But since you and your friends seem a bit distraught and, perhaps, unable to read carefully, let me say it again, in different, easy words, as explicitly as I can:
Whenever the risk of death and disability, along with the pain and experimental/harmful nature of the proposed treatments are so great that reasonable people differ on whether treatment should be attempted, the parents should have the deciding voice. They should be allowed to make a choice about whether to pursue aggressive resusciatation or whether to offer the baby comfort care at delivery.
For many people, the area in question is <26 weeks, though someone here has suggested 28 weeks as their own comfort level. I support that person, but would settle for just giving parents options below 26 weeks.
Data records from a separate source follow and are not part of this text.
-- ==== Sys2Proof/Machine/SliceMem.lean ====
section
/-! DEFINITION. HBM sectors (R318, R322, R324), slice lines and sectors (R243, R255 to R257), kennel windows (R262), epoch entries
(R292), the merge buffer (R266), victims (R260) and what becomes of them (R261, R328), fills started and run-ahead (R259, R267). -/

namespace Sys2Proof.Machine

/-! ## HBM -/

/-- Byte key of a sector of a channel. -/
def hbmKey (ch line sec : Nat) : Nat := ch * chanBytes + 2048 * line + 256 * sec

/-- What an HBM byte reads as that nothing has written: 0 at first, and a free value once contents have been lost (log entry 6). -/
def hbmDefault (gen a : Nat) : Byte := if gen = 0 then 0 else Config.freeHbm gen a

/-- Bytes of HBM. -/
def State.hbmGet (s : State) (k n : Nat) : List Byte := (List.range n).map fun i => tget (hbmDefault s.hbmGen) s.hbm (k + i)

/-- Write bytes of HBM. -/
def State.hbmSet (s : State) (k : Nat) (bs : List Byte) : State :=
  { s with hbm := (bs.zip (List.range bs.length)).foldl (fun m b => tset (hbmDefault s.hbmGen) m (k + b.2) b.1) s.hbm }

/-- HBM loses its contents. -/
def State.loseHbm (s : State) : State := { s with hbm := [], hbmMark := [], hbmGen := s.hbmGen + 1 }

/-- Words and poison marks of a sector in HBM. -/
def State.hbmSec (s : State) (ch line sec : Nat) : List W64 × List Nat :=
  let k := hbmKey ch line sec
  (leWords 32 (s.hbmGet k 256), (List.range 32).filter fun i => tget unmarked s.hbmMark (k / 8 + i))

/-- An access of a channel counts among its activations. Refresh management, where it is enabled, follows when the stack's parameters call for
it: after which accesses is a free value (R321; log entry 97). -/
def State.activate (s : State) (ch : Nat) : State :=
  let k := tget (fun _ => 0) s.acts ch
  let s := { s with acts := tset (fun _ => 0) s.acts ch (k + 1) }
  if s.on (F.hbmcCfgRfmEn (ch / 16)) then s.bump Ev.hbmRfm (.slice ch) (Config.refreshDue ch k % 2) else s

/-- Write a sector in HBM with its marks (R324). -/
def State.hbmPut (s : State) (ch line sec : Nat) (words : List W64) (poison : List Nat) : State :=
  let k := hbmKey ch line sec
  let s := s.hbmSet k ((List.range 32).flatMap fun i => leBytes 8 (words.getD i 0).toNat)
  let s := { s with hbmMark := (List.range 32).foldl (fun m i => tset unmarked m (k / 8 + i) (poison.contains i)) s.hbmMark }
  (s.bump Ev.hbmWr (.slice ch) 1).activate ch

/-- A channel is retired (R338, R345). -/
def State.chanRetired (s : State) (ch : Nat) : Bool := decide (s.rd (F.hbmcChStatState (ch / 16) (ch % 16)) = 3)

/-- Requests to a channel wait: it is retraining (R337), or its stack is in self-refresh (R335). -/
def State.chanBusy (s : State) (ch : Nat) : Bool :=
  decide (s.rd (F.hbmcChStatState (ch / 16) (ch % 16)) = 2) || s.selfRef.contains (ch / 16)

/-! ## Segments of a channel -/

/-- Hash segments that are mapped. -/
def State.mapped (s : State) : List Nat :=
  (s.regs.filter fun p => decide (R.floorHash 0 0 ≤ p.1) && decide (p.1 ≤ R.floorHash 0 767)).map fun p => (p.1 - R.floorHash 0 0) / 8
Neonatologists *do* have to make a living, after all.
But politics, and there are a lot of politics and interests involved here, is the art of the possible, and I believe we should never make the perfect the enemy of the good.
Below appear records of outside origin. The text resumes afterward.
-- ==== Sys2Proof/Machine/Sha3.lean ====
section
/-! DEFINITION. SHA3-512 (FIPS 202), which the spec names for digests (R446, R533, R645, R654): the Keccak permutation on 25 lanes of 64
bits, lane `x + 5 y`, and a sponge of rate 72 bytes. -/

namespace Sys2Proof.Machine

/-- The shift register of the round constants: x⁸ + x⁶ + x⁵ + x⁴ + 1. -/
def rcStep (r : Nat) : Nat := if r < 128 then 2 * r else (2 * r) ^^^ 0x171

/-- The seven bits of one round, put at places 0, 1, 3, 7, 15, 31 and 63 of the constant, and the register after them. -/
def rcRound (r : Nat) : Nat × Nat :=
  (List.range 7).foldl (fun (p : Nat × Nat) j => (rcStep p.1, p.2 + p.1 % 2 * 2 ^ (2 ^ j - 1))) (r, 0)

/-- The constants of `n` rounds, from a state of the register on. -/
def rcList : Nat → Nat → List W64
  | 0, _ => []
  | n + 1, r => BitVec.ofNat 64 (rcRound r).2 :: rcList n (rcRound r).1

/-- Where lanes other than lane 0 go, with their rotations: from lane `x + 5 y` to lane `y + 5 (2x + 3y)`; the lane at step `t` of the way
that starts at lane 1 turns by (t + 1)(t + 2) / 2. Each entry: target lane, source lane, rotation. -/
def laneMoves : Nat → Nat → Nat → List (Nat × Nat × Nat)
  | 0, _, _ => []
  | n + 1, t, i =>
    let j := i / 5 + 5 * ((2 * (i % 5) + 3 * (i / 5)) % 5)
    (j, i, (t + 1) * (t + 2) / 2 % 64) :: laneMoves n (t + 1) j

/-- Lane `i` of a state. -/
def laneOf (a : List W64) (i : Nat) : W64 := a.getD i 0

/-- The parity of a column of lanes. -/
def colParity (a : List W64) (x : Nat) : W64 := (List.range 5).foldl (fun p y => p ^^^ laneOf a (x % 5 + 5 * y)) 0

/-- Each lane takes on the parities of two neighbouring columns. -/
def mixColumns (a : List W64) : List W64 :=
  let ps := (List.range 5).map (colParity a)
  let d := (List.range 5).map fun x => laneOf ps ((x + 4) % 5) ^^^ (laneOf ps ((x + 1) % 5)).rotateLeft 1
  (a.zip (List.range 25)).map fun p => p.1 ^^^ laneOf d (p.2 % 5)

/-- Lanes turn and move. -/
def moveLanes (ms : List (Nat × Nat × Nat)) (a : List W64) : List W64 :=
  (List.range 25).map fun i => match ms.find? fun m => decide (m.1 = i) with
    | some m => (laneOf a m.2.1).rotateLeft m.2.2
    | none => laneOf a i

/-- Each lane of a row takes on the next two. -/
def mixRows (b : List W64) : List W64 :=
  (b.zip (List.range 25)).map fun p =>
    let near (k : Nat) : W64 := laneOf b (p.2 / 5 * 5 + (p.2 + k) % 5)
    p.1 ^^^ (near 2 &&& ~~~(near 1))

/-- The permutation: 24 rounds, each of which ends with its constant in lane 0. -/
def keccakF (a : List W64) : List W64 :=
  let ms := laneMoves 24 0 1
  (rcList 24 1).foldl (fun a rc => match mixRows (moveLanes ms (mixColumns a)) with
    | h :: t => (h ^^^ rc) :: t
    | [] => []) a

/-- An empty sponge. -/
def Sponge.init : Sponge := ⟨List.replicate 25 0, []⟩

/-- Absorb one block of 72 bytes. -/
def spongeBlock (a : List W64) (bs : List Byte) : List W64 :=
  keccakF ((a.zip (leWords 25 bs)).map fun p => p.1 ^^^ p.2)

/-- Absorb bytes, block by block. -/
def spongeGo : Nat → List W64 → List Byte → Sponge
  | 0, a, bs => ⟨a, bs⟩
  | fuel + 1, a, bs => if bs.length < 72 then ⟨a, bs⟩ else spongeGo fuel (spongeBlock a (bs.take 72)) (bs.drop 72)

/-- Absorb bytes. -/
def Sponge.absorb (s : Sponge) (bs : List Byte) : Sponge :=
  let all := s.buf ++ bs
  spongeGo (all.length / 72 + 1) s.lanes all

/-- The digest: 64 bytes. -/
def Sponge.digest (s : Sponge) : List Byte :=
  let n := s.buf.length
  let pad := if n = 71 then [(0x86 : Byte)] else (0x06 : Byte) :: List.replicate (70 - n) 0 ++ [0x80]
  ((spongeBlock s.lanes (s.buf ++ pad)).take 8).flatMap fun w => leBytes 8 w.toNat

/-- SHA3-512 of bytes. -/
def sha3 (bs : List Byte) : List Byte := (Sponge.init.absorb bs).digest

end Sys2Proof.Machine
end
So I would say that the time frame for acting on honest, complete information would be any time during the early pregnancy when a serious threat to the health of the fetus or mother is discovered. This could involve abortion if that is the parents' wish -- though I do not counsel or recommend abortion. Some families might wish to avoid labor stopping drugs or procedures, and let nature take its course -- another option.
But what I do counsel, if parents want it, is comfort care for a baby born so prematurely that intact survival is unlikely. I think the parents, who must live with their decision, should be the ones (within limits, as described above) to decide the degree of risk, pain, and disability they are willing to have their baby undergo.
To put it most simply: parents whould have the informed choice to refuse resuscitation in favor of comfort care for babies born below 26 weeks.
They should also have the absolute right to insist on resuscitation and full-scale treatment if that is their choice.
These views reflect statements by the American Academy of Pediatrics and the views of many ethicists, clergymen, members of the community, and statements on neonatal guidelines issued by a number of states such as California, Wisconsin, and Colorado.
Is that clear enough for you, "TPD"?
Helen
Helen Harrison to Anonymous 1:12 who brings up our old friend "Neonatal Doc":
Neonatal Doc stopped his blog (and similar medical blogs went private) when a news article in the Detroit Free Press outlined possible violations of patient confidentiality and concerns that "doctor blogs" might be revealing information that could provide material for malpractice suits. As I understand, complaints from other nervous doctors and a risk averse hospital attorney led Neo Doc to stop the blog.
I had nothing to do with it, although I did request at one point that he take down the posts on his blog in which some of you who are posting here right now began threatening me personally in very creepy ways.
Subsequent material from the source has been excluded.